Speaking of working steadily at a task that feels endless (as we were yesterday), I have been slowly making my way around the yard hand-weeding some planting beds that have been allowed to go to seed.
The original plan was to keep these areas heavily mulched and carefully tended to provide some space where flowers, ornamental grasses, trees and bushes could thrive. And at first, that’s how it worked. But over time the mulch dissolved (as expected) and while I was looking the other way, the beds have filled in with misshapen, spiky intruders from Mars.
I could go after the invaders with a noxious chemical cocktail, but that’s a solution for cowards. I need to confront the weeds personally, face to frond. Besides, there is always a risk that any foliage killer I spray on unwanted greenery will drift off and murder the more upstanding flora I’m trying to protect. I suppose it’s like keeping a loaded gun in the house. With very little effort you can do more damage than the threat you armed yourself against at the beginning.

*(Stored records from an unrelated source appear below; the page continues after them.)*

-- ==== Sys2Proof/Certificates/Slice0/Obligations.lean ====
section
/-! DEFINITION. The statements for the provers, from the numbered rules of spec/, file by file. -/

open Sys2Proof Sys2Proof.Machine

/-! ### Host operations (40_host_interface.md) -/

/-- 40_host_interface.md R101: an accepted START enters START_LOW on its line, stamps the entry with the
current NOW, clears every result and every pulse, and drives the line low from this step on. -/
def Obligations.StartAcceptedBeginsAttempt : Prop :=
  ∀ (l : LineIdx) (s : State), s.busy = false → l.toNat < s.numLines →
    ∃ t, Sys2Proof.Machine.exec (.start l) s = .next t ∧
      t = { s with
        line := l, phase := 1, t0 := s.now, bitidx := 0, busy := true, done := false, outcome := .ok,
        cmderr := false, failphase := 0, failbit := 0x3F, csumCalc := 0, frame := 0, hum := 0, temp := 0,
        pulse := Vector.replicate 40 0 } ∧
      t.valid = false ∧ t.lineOe l = true ∧ t.lineOut l = false

/-- 40_host_interface.md R102: a START while busy, on any line, sets CMDERR and changes nothing else. -/
def Obligations.StartWhileBusyOnlySetsCmderr : Prop :=
  ∀ (l : LineIdx) (s : State), s.busy = true →
    Sys2Proof.Machine.exec (.start l) s = .next { s with cmderr := true }

/-- 40_host_interface.md R103: a START with a line out of range stores LINE, sets CMDERR, changes nothing else,
and from IDLE drives no line. -/
def Obligations.StartOutOfRangeStoresLine : Prop :=
  ∀ (l : LineIdx) (s : State), s.busy = false → s.numLines ≤ l.toNat →
    Sys2Proof.Machine.exec (.start l) s = .next { s with line := l, cmderr := true } ∧
    (s.phase = 0 → ∀ k, State.lineOe { s with line := l, cmderr := true } k = false)

/-- 40_host_interface.md R104: SETLINE stores LINE, in range or not, when no attempt runs and nothing otherwise;
no flag is written, and from IDLE no pad changes. -/
def Obligations.SetlineWritesLineWhenIdle : Prop :=
  ∀ (l : LineIdx) (s : State),
    (s.busy = false → Sys2Proof.Machine.exec (.setline l) s = .next { s with line := l }) ∧
    (s.busy = true → Sys2Proof.Machine.exec (.setline l) s = .next s) ∧
    (s.phase = 0 → ∀ k, State.lineOe { s with line := l } k = s.lineOe k ∧
      State.lineOut { s with line := l } k = s.lineOut k)

/-- 40_host_interface.md R105: a write to any offset but CTRL changes no state. -/
def Obligations.IgnoredWriteChangesNothing : Prop :=
  ∀ (a : WordIdx) (w : Word) (s : State), Sys2Proof.Machine.exec (.wrIgn a w) s = .next s

/-- 40_host_interface.md R106 and 20_memory.md R67: a read answers the value of its register, as the table gives
it, reserved indices 0, and changes no state but the host's answer. -/
def Obligations.ReadAnswersRegister : Prop :=
  ∀ (a : WordIdx) (s : State), ∃ v : Word, Sys2Proof.Machine.exec (.rd a) s = .next { s with rdata := v } ∧
    (a = 0 → v = 0#16 ++ s.line ++ 0#7 ++ 0#1) ∧
    (a = 1 → v = 0#10 ++ s.bitidx ++ 0#4 ++ s.phase ++ 0#2 ++ BitVec.ofBool (s.done && s.outcome == .ok) ++
      BitVec.ofBool s.cmderr ++ s.outcome.code ++ BitVec.ofBool s.done ++ BitVec.ofBool s.busy) ∧
    (a = 2 → v = 0#8 ++ s.csumCalc ++ 0#4 ++ s.failphase ++ 0#2 ++ s.failbit) ∧
    (a = 3 → v = s.frame.extractLsb' 8 32) ∧
    (a = 4 → v = 0#24 ++ s.frame.extractLsb' 0 8) ∧
    (a = 5 → v = 0#16 ++ s.hum) ∧
    (a = 6 → v = s.temp.signExtend 32) ∧
    (a = 7 → v = s.now) ∧
    (8 ≤ a.toNat ∧ a.toNat ≤ 15 → v = 0) ∧
    (∀ (k : Nat) (h : k < 10), a.toNat = 16 + k →
      v = s.pulse[4 * k] ++ s.pulse[4 * k + 1] ++ s.pulse[4 * k + 2] ++ s.pulse[4 * k + 3]) ∧
    (26 ≤ a.toNat → v = 0)

/-- 10_state.md R30, R31, R32: each field of CTRL, STATUS and DIAG reads at its own bits, and every reserved bit reads 0. -/
def Obligations.ControlFieldsReadAtTheirBits : Prop :=
  ∀ (s : State), ∃ c st d : Word,
    Sys2Proof.Machine.exec (.rd 0) s = .next { s with rdata := c } ∧
    Sys2Proof.Machine.exec (.rd 1) s = .next { s with rdata := st } ∧
    Sys2Proof.Machine.exec (.rd 2) s = .next { s with rdata := d } ∧
    c.extractLsb' 8 8 = s.line ∧ c.extractLsb' 0 8 = 0 ∧ c.extractLsb' 16 16 = 0 ∧
    st.getLsbD 0 = s.busy ∧ st.getLsbD 1 = s.done ∧ st.extractLsb' 2 2 = s.outcome.code ∧
    st.getLsbD 4 = s.cmderr ∧ st.getLsbD 5 = (s.done && s.outcome == .ok) ∧ st.extractLsb' 6 2 = 0 ∧
    st.extractLsb' 8 4 = s.phase ∧ st.extractLsb' 12 4 = 0 ∧ st.extractLsb' 16 6 = s.bitidx ∧
    st.extractLsb' 22 10 = 0 ∧
    d.extractLsb' 0 6 = s.failbit ∧ d.extractLsb' 6 2 = 0 ∧ d.extractLsb' 8 4 = s.failphase ∧
    d.extractLsb' 12 4 = 0 ∧ d.extractLsb' 16 8 = s.csumCalc ∧ d.extractLsb' 24 8 = 0

/-- 10_state.md R35, R36: HUMIDITY reads as the unsigned tenths, TEMPERATURE as the signed tenths. -/
def Obligations.ValueRegistersReadAsNumbers : Prop :=
  ∀ (s : State), ∃ h t : Word,
    Sys2Proof.Machine.exec (.rd 5) s = .next { s with rdata := h } ∧ h.toNat = s.hum.toNat ∧
    Sys2Proof.Machine.exec (.rd 6) s = .next { s with rdata := t } ∧ t.toInt = s.temp.toInt

/-- 20_memory.md R67, 40_host_interface.md R102, 60_exceptions.md R223: every host operation goes on, and while an
attempt runs it leaves everything but CMDERR and the host's answer as it is. -/
def Obligations.HostNeverDisturbsAttempt : Prop :=
  ∀ (i : Instr) (s : State), i.isBus = true → s.busy = true →
    ∃ e v, Sys2Proof.Machine.exec i s = .next { s with cmderr := e, rdata := v }

/-- The frame of the four host operations (40_host_interface.md R101 to R106, 70_reset_and_hazards.md R262): NOW and
the pads' levels stay, only RD writes the host's answer, only START writes anything but LINE and that answer. -/
def Obligations.HostOperationFrame : Prop :=
  ∀ (i : Instr) (s t : State), i.isBus = true → Sys2Proof.Machine.exec i s = .next t →
    t.now = s.now ∧ t.numLines = s.numLines ∧ t.lineIn = s.lineIn ∧ t.inputs = s.inputs ∧ t.draws = s.draws ∧
    ((∀ a, i ≠ .rd a) → t.rdata = s.rdata) ∧
    ((∀ l, i ≠ .start l) → t = { s with line := t.line, rdata := t.rdata }) ∧
    ((∀ l, i ≠ .start l) → (∀ l, i ≠ .setline l) → t = { s with rdata := t.rdata })

/-! ### Encodings (30_encoding.md) -/

/-- 30_encoding.md R81, R82, R84: reading the word of any well-formed instruction gives the instruction back, with
every operand at every value. -/
def Obligations.DecodeOfEncodeIsIdentity : Prop :=
  ∀ i : Instr, i.wf = true → decodeWord (encode i) = i

/-- 30_encoding.md R81: the rows by mask and match, in their order; every transaction selects exactly one. -/
def Obligations.TransactionsSelectByMaskAndMatch : Prop :=
  ∀ t : Transaction,
    (t &&& 0x1FC00000001 = 0x10000000001 → ∃ l, decodeTransaction t = .start l) ∧
    (t &&& 0x1FC00000001 = 0x10000000000 → ∃ l, decodeTransaction t = .setline l) ∧
    (t &&& 0x10000000000 = 0x10000000000 → t &&& 0x1FC00000001 ≠ 0x10000000001 →
      t &&& 0x1FC00000001 ≠ 0x10000000000 → ∃ a w, a ≠ 0 ∧ decodeTransaction t = .wrIgn a w) ∧
    (t &&& 0x10000000000 = 0 → ∃ a, decodeTransaction t = .rd a) ∧
    (decodeTransaction t).isBus = true ∧ (decodeTransaction t).wf = true
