-- ==== Sys2Proof/Laws/Ticks.lean ====
section
/-! SUPPORT. What each tick can do, said once per phase, and the arithmetic of the time since a phase was entered. -/

namespace Sys2Proof.Machine

/-- The legal phase codes, one by one. -/
theorem phaseCode_cases {c : PhaseCode} (h : c.toNat ≤ 8) :
    c = Phase.idle ∨ c = Phase.startLow ∨ c = Phase.release ∨ c = Phase.respLow ∨ c = Phase.respHigh ∨
    c = Phase.respEnd ∨ c = Phase.bitLow ∨ c = Phase.bitHigh ∨ c = Phase.decode := by
  revert c
  decide

/-- `e` is one more than the time since entry, modulo 2^32 (41_pulse_sampler.md R120). -/
theorem elapsed_toNat (s : State) : s.elapsed.toNat = (s.sinceEntry + 1) % 2 ^ 32 := by
  have e : s.now + 1 - s.t0 = (s.now - s.t0) + 1 := by
    rw [BitVec.sub_eq_add_neg, BitVec.sub_eq_add_neg, BitVec.add_assoc, BitVec.add_comm 1, ← BitVec.add_assoc]
  rw [State.elapsed, e, BitVec.toNat_add, State.sinceEntry]
  rfl

/-- A phase just entered has lasted no time. -/
@[simp] theorem sinceEntry_enterPhase (s : State) (p : PhaseCode) : (s.enterPhase p).sinceEntry = 0 := by
  simp [State.sinceEntry]

/-- A phase that goes on has lasted `e`. -/
theorem sinceEntry_advanceNow (s : State) : s.advanceNow.sinceEntry = s.elapsed.toNat := rfl

theorem exec_phaseIdle {s t : State} (h : exec (decodePhase Phase.idle) s = .next t) : t = s.advanceNow :=
  (Host.Outcome.next.inj h).symm

theorem exec_phaseStartLow_cases {s t : State} (h : exec (decodePhase Phase.startLow) s = .next t) :
    (Config.params.startLowUs ≤ s.elapsed.toNat ∧ t = s.advanceNow.enterPhase Phase.release) ∨
    (s.elapsed.toNat < Config.params.startLowUs ∧ t = s.advanceNow) := by
  have h' : t = s.timedPhase Config.params.startLowUs Phase.release := (Host.Outcome.next.inj h).symm
  rcases Nat.lt_or_ge s.elapsed.toNat Config.params.startLowUs with hb | hb
  · exact .inr ⟨hb, h'.trans (timedPhase_stay hb)⟩
  · exact .inl ⟨hb, h'.trans (timedPhase_end hb)⟩

theorem exec_phaseRelease_cases {s t : State} (h : exec (decodePhase Phase.release) s = .next t) :
    (Config.params.releaseUs ≤ s.elapsed.toNat ∧ t = s.advanceNow.enterPhase Phase.respLow) ∨
    (s.elapsed.toNat < Config.params.releaseUs ∧ t = s.advanceNow) := by
  have h' : t = s.timedPhase Config.params.releaseUs Phase.respLow := (Host.Outcome.next.inj h).symm
  rcases Nat.lt_or_ge s.elapsed.toNat Config.params.releaseUs with hb | hb
  · exact .inr ⟨hb, h'.trans (timedPhase_stay hb)⟩
  · exact .inl ⟨hb, h'.trans (timedPhase_end hb)⟩

/-- What a tick of a wait phase can do when seeing the level means the state change `move`. -/
def WaitCases (s t : State) (p : PhaseCode) (lvl : Bool) (move : State → State → Prop) : Prop :=
  (Config.params.timeoutUs < s.elapsed.toNat ∧ t = s.advanceNow.raiseTimeout p) ∨
  (s.elapsed.toNat ≤ Config.params.timeoutUs ∧ s.sample = lvl ∧ move s.advanceNow t) ∨
  (s.elapsed.toNat ≤ Config.params.timeoutUs ∧ s.sample ≠ lvl ∧ t = s.advanceNow)

/-- A wait phase whose advance always goes on. -/
theorem waitCases_of {s t : State} {p : PhaseCode} {lvl : Bool} {f : State → State}
    (h : (s.waitPhase p lvl fun u => .next (f u)) = .next t) : WaitCases s t p lvl fun u v => v = f u := by
  obtain h | ⟨he, hv, h⟩ | h := waitPhase_cases h
  · exact .inl h
  · exact .inr (.inl ⟨he, hv, (Host.Outcome.next.inj h).symm⟩)
  · exact .inr (.inr h)

theorem exec_phaseRespLow_cases {s t : State} (h : exec (decodePhase Phase.respLow) s = .next t) :
    WaitCases s t Phase.respLow false fun u v => v = u.enterPhase Phase.respHigh :=
  waitCases_of (f := fun u => u.enterPhase Phase.respHigh) h

theorem exec_phaseRespHigh_cases {s t : State} (h : exec (decodePhase Phase.respHigh) s = .next t) :
    WaitCases s t Phase.respHigh true fun u v => v = u.enterPhase Phase.respEnd :=
  waitCases_of (f := fun u => u.enterPhase Phase.respEnd) h

theorem exec_phaseRespEnd_cases {s t : State} (h : exec (decodePhase Phase.respEnd) s = .next t) :
    WaitCases s t Phase.respEnd false fun u v => v = { u.enterPhase Phase.bitLow with bitidx := 0 } :=
  waitCases_of (f := fun u => { u.enterPhase Phase.bitLow with bitidx := 0 }) h

theorem exec_phaseBitLow_cases {s t : State} (h : exec (decodePhase Phase.bitLow) s = .next t) :
    WaitCases s t Phase.bitLow true fun u v => v = u.enterPhase Phase.bitHigh :=
  waitCases_of (f := fun u => u.enterPhase Phase.bitHigh) h

theorem exec_phaseBitHigh_cases {s t : State} (h : exec (decodePhase Phase.bitHigh) s = .next t) :
    WaitCases s t Phase.bitHigh false fun u v => ∃ hb : s.bitidx.toNat < 40,
      v = { u with pulse := s.pulse.set s.bitidx.toNat (s.elapsed.extractLsb' 0 8) hb,
                   bitidx := s.bitidx + 1 }.enterPhase
        (if s.bitidx.toNat + 1 = Config.params.nbits then Phase.decode else Phase.bitLow) := by
  have h' : (s.waitPhase Phase.bitHigh false fun u => u.capturePulse (s.elapsed.extractLsb' 0 8)) = .next t := h
  obtain h' | ⟨he, hv, h'⟩ | h' := waitPhase_cases h'
  · exact .inl h'
  · exact .inr (.inl ⟨he, hv, capturePulse_cases h'⟩)
  · exact .inr (.inr h')

theorem exec_phaseDecode_cases {s t : State} (h : exec (decodePhase Phase.decode) s = .next t) :
    (∃ i, firstInvalid s.pulse = some i ∧ t = s.advanceNow.raiseInvalidPulseWidth i) ∨
    (firstInvalid s.pulse = none ∧ t = s.advanceNow.acceptFrame (pack s.pulse)) := by
  have h' : execPhaseDecode s = .next t := h
  rw [execPhaseDecode] at h'
  cases hf : firstInvalid s.pulse with
  | some i =>
    rw [hf] at h'
    exact .inl ⟨i, rfl, (Host.Outcome.next.inj h').symm⟩
  | none =>
    rw [hf] at h'
    exact .inr ⟨rfl, (Host.Outcome.next.inj h').symm⟩

/-- A phase code is never a bus operation. -/
theorem decodePhase_isBus (c : PhaseCode) : (decodePhase c).isBus = false := by
  revert c
  decide +kernel

/-- A transaction always is one. -/
theorem decodeTransaction_isBus (t : Transaction) : (decodeTransaction t).isBus = true := by
  rw [decodeTransaction]
  split_ifs <;> rfl

end Sys2Proof.Machine
end

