-- ==== Sys2Proof/Tests/Slice0.lean ====
section
/-! SUPPORT. Tests: ill-formed instructions, words written out from the encodings, one step per instruction with its expected result from 95_test_vectors.md or the rules' own examples, and a witness for the hypotheses of each statement. -/

namespace Sys2Proof.Tests

open Sys2Proof.Machine

set_option Elab.async false

/-! ### Well-formedness and configuration -/

/-- 30_encoding.md R81 row 3: a write to CTRL is no WR_IGN. -/
theorem test_wf_wrIgn_refuses_ctrl : (Instr.wrIgn 0 5).wf = false := by decide
/-- 30_encoding.md R84: 8 is DECODE, the reserved codes begin at 9. -/
theorem test_wf_phaseReserved_refuses_decode : (Instr.phaseReserved 8).wf = false := by decide
theorem test_wf_phaseReserved_refuses_idle : (Instr.phaseReserved 0).wf = false := by decide
/-- The edges that the checks let through. -/
theorem test_wf_edges : (Instr.wrIgn 1 5).wf = true ∧ (Instr.wrIgn 63 0).wf = true ∧
    (Instr.phaseReserved 9).wf = true ∧ (Instr.phaseReserved 15).wf = true := by decide
/-- 00_scope.md R7: "With the values of rule R6 these hold". -/
theorem test_params_ok : Config.params.Ok := by decide
/-- The bounds as the spec computes them: 00_scope.md R15 and 70_reset_and_hazards.md R253. -/
theorem test_attempt_bounds : maxAttemptTicks = 10302 ∧ minAttemptTicks = 2085 := by decide

/-! ### Decoding (words of 95_test_vectors.md V-HOST-1 to V-HOST-5 and 30_encoding.md R84, R93) -/

theorem test_decode_start : decodeTransaction 0x10000000001 = .start 0 := by decide
theorem test_decode_start_line3 : decodeTransaction 0x10000000301 = .start 3 := by decide
theorem test_decode_start_addr_low_bits_ignored : decodeTransaction 0x10300000001 = .start 0 := by decide
theorem test_decode_start_line_ff : decodeTransaction 0x1000000FF01 = .start 0xFF := by decide
theorem test_decode_setline : decodeTransaction 0x10000000000 = .setline 0 := by decide
theorem test_decode_setline_reserved_bits_ignored : decodeTransaction 0x100FFFF00FE = .setline 0 := by decide
theorem test_decode_setline_line3 : decodeTransaction 0x10000000300 = .setline 3 := by decide
theorem test_decode_wrIgn : decodeTransaction 0x10400000001 = .wrIgn 1 1 := by decide
theorem test_decode_wrIgn_top : decodeTransaction 0x1FCFFFFFFFF = .wrIgn 63 0xFFFFFFFF := by decide
theorem test_decode_rd_wdata_ignored : decodeTransaction 0x0000000FFFF = .rd 0 := by decide
theorem test_decode_rd_status : decodeTransaction 0x00400000000 = .rd 1 := by decide
theorem test_decode_rd_addr_low_bits_ignored : decodeTransaction 0x00700000000 = .rd 1 := by decide
theorem test_decode_rd_pulse_w9 : decodeTransaction 0x06400000000 = .rd 25 := by decide
theorem test_decode_phaseIdle : decodeTableWord 8 0b0000 = some .phaseIdle := by decide
theorem test_decode_phaseStartLow : decodeTableWord 8 0b0001 = some .phaseStartLow := by decide
theorem test_decode_phaseRelease : decodeTableWord 8 0b0010 = some .phaseRelease := by decide
theorem test_decode_phaseRespLow : decodeTableWord 8 0b0011 = some .phaseRespLow := by decide
theorem test_decode_phaseRespHigh : decodeTableWord 8 0b0100 = some .phaseRespHigh := by decide
theorem test_decode_phaseRespEnd : decodeTableWord 8 0b0101 = some .phaseRespEnd := by decide
theorem test_decode_phaseBitLow : decodeTableWord 8 0b0110 = some .phaseBitLow := by decide
theorem test_decode_phaseBitHigh : decodeTableWord 8 0b0111 = some .phaseBitHigh := by decide
theorem test_decode_phaseDecode : decodeTableWord 8 0b1000 = some .phaseDecode := by decide
theorem test_decode_phaseReserved : decodeTableWord 8 0b1001 = some (.phaseReserved 9) := by decide
/-- Bits above a word are refused, not dropped. -/
theorem test_decode_refuses_set_bits_above_the_word :
    decodeTableWord 8 0x13 = none ∧ decodeTableWord 48 0x20000000000 = none := by decide
/-- A transaction through the table's numbering: `RD PULSE_W9` in whole bytes. -/
theorem test_decode_table_word_of_transaction : decodeTableWord 48 0x06400000000 = some (.rd 25) := by decide
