-- ==== Sys2Proof/Machine/State.lean ====
section
/-! DEFINITION. The state of the JM420, block by block, as plain data, and its value after a power-on
reset. Each block's structure cites the rules that name its state; INVENTORY.md lists every field. -/

namespace Sys2Proof.Machine

/-! ## How a step can stop -/

/-- Faults. It has no constructor: the manual describes no event that stops the part, and HALTED and FAULTED
are run states that go on taking frames and events (R44, R45). -/
inductive Fault where
deriving DecidableEq, Repr

/-- Why a step has no meaning. -/
inductive Refusal where
  /-- Raised by an arm of `exec` whose command has no meaning yet. Safe. -/
  | notModelled (mnemonic : String)
deriving DecidableEq, Repr

/-! ## Cooking programs and the step table (chapter 1) -/

/-- End mode of a step (R2). -/
inductive EndMode where
  | any | all
deriving DecidableEq, Repr

/-- Sense of rotation (R4). -/
inductive Direction where
  | forward | reverse
deriving DecidableEq, Repr

/-- Stir pattern; only INTERVAL has times, in seconds (R4). -/
inductive Pattern where
  | continuous
  | interval (onTime offTime : Nat)
  | knead
deriving DecidableEq, Repr

/-- Where a Time part counts from (R6). -/
inductive TimeStart where
  | fromEntry | fromReached
deriving DecidableEq, Repr

/-- The Heat part (R3). -/
structure HeatPart where
  target : Nat
  cap : Nat
  band : Nat
deriving DecidableEq, Repr

/-- The Stir part (R4). -/
structure StirPart where
  level : Nat
  direction : Direction
  pattern : Pattern
deriving DecidableEq, Repr

/-- The Weigh part (R5). -/
structure WeighPart where
  target : Nat
  tolerance : Nat
deriving DecidableEq, Repr

/-- The Time part (R6). -/
structure TimePart where
  duration : Nat
  start : TimeStart
deriving DecidableEq, Repr

/-- A step record: header and optional parts (R2 to R7). -/
structure StepRecord where
  label : Byte
  endMode : EndMode
  limit : Option Nat
  autoTare : Bool
  clamped : Bool
  heat : Option HeatPart
  stir : Option StirPart
  weigh : Option WeighPart
  time : Option TimePart
  prompt : Option Byte
deriving DecidableEq, Repr

/-- Outcome of a step (R10). -/
inductive StepOutcome where
  | notRun | active | completed | skipped | aborted
deriving DecidableEq, Repr

/-- End reason of a completed step (R10). -/
inductive EndReason where
  | time | temp | weight | confirm
deriving DecidableEq, Repr

/-- The result section of an index (R10). -/
structure StepResult where
  outcome : StepOutcome
  reason : Option EndReason
  activeTime : Nat
  peak : Option Int
  netAtExit : Option Int
  overshoot : Bool
  forcedTare : Bool
deriving DecidableEq, Repr

/-- The cleared result (R10). -/
def StepResult.cleared : StepResult :=
  { outcome := .notRun, reason := none, activeTime := 0, peak := none, netAtExit := none,
    overshoot := false, forcedTare := false }

/-- The step table: the records of indices 0 to length − 1, the 48 result sections and the two hold-point
slots (R1, R10, R16). The program length is the number of records. -/
structure Program where
  steps : List StepRecord
  results : List StepResult
  hold0 : Option Nat
  hold1 : Option Nat
deriving DecidableEq, Repr

/-! ## Running a program (chapter 2) -/

/-- The nine run states (R21). -/
inductive RunState where
  | idle | ready | running | held | done | manual | config | halted | faulted
deriving DecidableEq, Repr

/-- Step phase (R22). -/
inductive Phase where
  | beforeEntry | active
deriving DecidableEq, Repr

/-- The conditions of a step (R27). -/
inductive Condition where
  | tempReached | weightMet | timeDone | confirmed
deriving DecidableEq, Repr

/-- The hold-cause set: each cause present or absent (R33). -/
structure CauseSet where
  pause : Bool := false
  holdPoint : Bool := false
  overdue : Bool := false
  stall : Bool := false
  lid : Bool := false
  permit : Bool := false
  leaseNotLive : Bool := false
  sensor : Bool := false
  mains : Bool := false
  ack : Bool := false
deriving DecidableEq, Repr

/-- The run controller (R21 to R35, R46). `met` is in the order of latching. `countRose` is the model's
own: the active time has risen since the run last became RUNNING with the step ACTIVE (DEDUCED,
log entry 9). -/
structure Run where
  state : RunState
  cursor : Nat
  phase : Phase
  clock : Nat
  active : Nat
  countRose : Bool
  met : List Condition
  reached : Option Nat
  overdueTaken : Bool
  causes : CauseSet
  manualLevel : Nat
  manualHeat : Option (Nat × Nat)
deriving DecidableEq, Repr

/-! ## Weighing (chapter 3) -/

/-- Sample kinds (R54). -/
inductive Kind where
  | still | angle | motion
deriving DecidableEq, Repr

/-- Trigger policies (R54, R76). -/
inductive Trigger where
  | auto | free | external
deriving DecidableEq, Repr

/-- Range flag (R61). -/
inductive RangeFlag where
  | ok | underrange | overrange
deriving DecidableEq, Repr

/-- The calibration record (R56). -/
structure Calibration where
  zero : Int
  gain : Nat
  tc : Int
  tcal : Int
deriving DecidableEq, Repr

/-- The scale policy (R76). -/
structure ScalePolicy where
  pairs : Nat
  trigger : Trigger
  still : Nat
  motion : Nat
  threshold : Nat
deriving DecidableEq, Repr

These photos show you the scope of the task.
My approach is simple and brutal. I drop to my knees and claw at the Earth with a three pronged hook held in my right hand. As the soil is loosened I grab the weed with my left hand and toss it into a bucket. Then repeat, repeat, repeat. If it sounds “old school”, you’re right. This is basically the technique our prehistoric ancestors used to spiff things up around the entrances to their caves. I flung myself at the problem for several hours straight on Saturday, all the while wondering what possible good could come of it.
In the sandy areas, scurrying ants reproached me for destroying their cities. I tried to explain that I was down here with them because I was withholding my support from Monsanto, but the ants were too busy running in panic to pay me much mind.
I continued to dig. After an hour, I found it very difficult to stand up straight. After two hours, I had a sense that if I suddenly keeled over, the weeds could reclaim everything before I was cold.
Weeding must be the opposite of teaching. You can see immediate results, but you can be pretty certain your work will have absolutely no effect at all on the future.
To which pointless chore have you given too much of your time?
Good morning. Good work taking care of those weeds without using a chemical weed killer, Dale. Next time don’t wait so long to get to them because it is much easier to get rid of them when they are small. I can’t resist giving gardening advice.
Painting my house is the task I do that falls in the seemingly pointless chore category. There is no end to painting when the whole outside of the house needs painting every few years and there is also a lot to do inside. The windows and trim are the biggest problem because the wood is getting old and does not hold paint very well. Some of the widows should be replaced. We have been trying to get by without spending money on new windows.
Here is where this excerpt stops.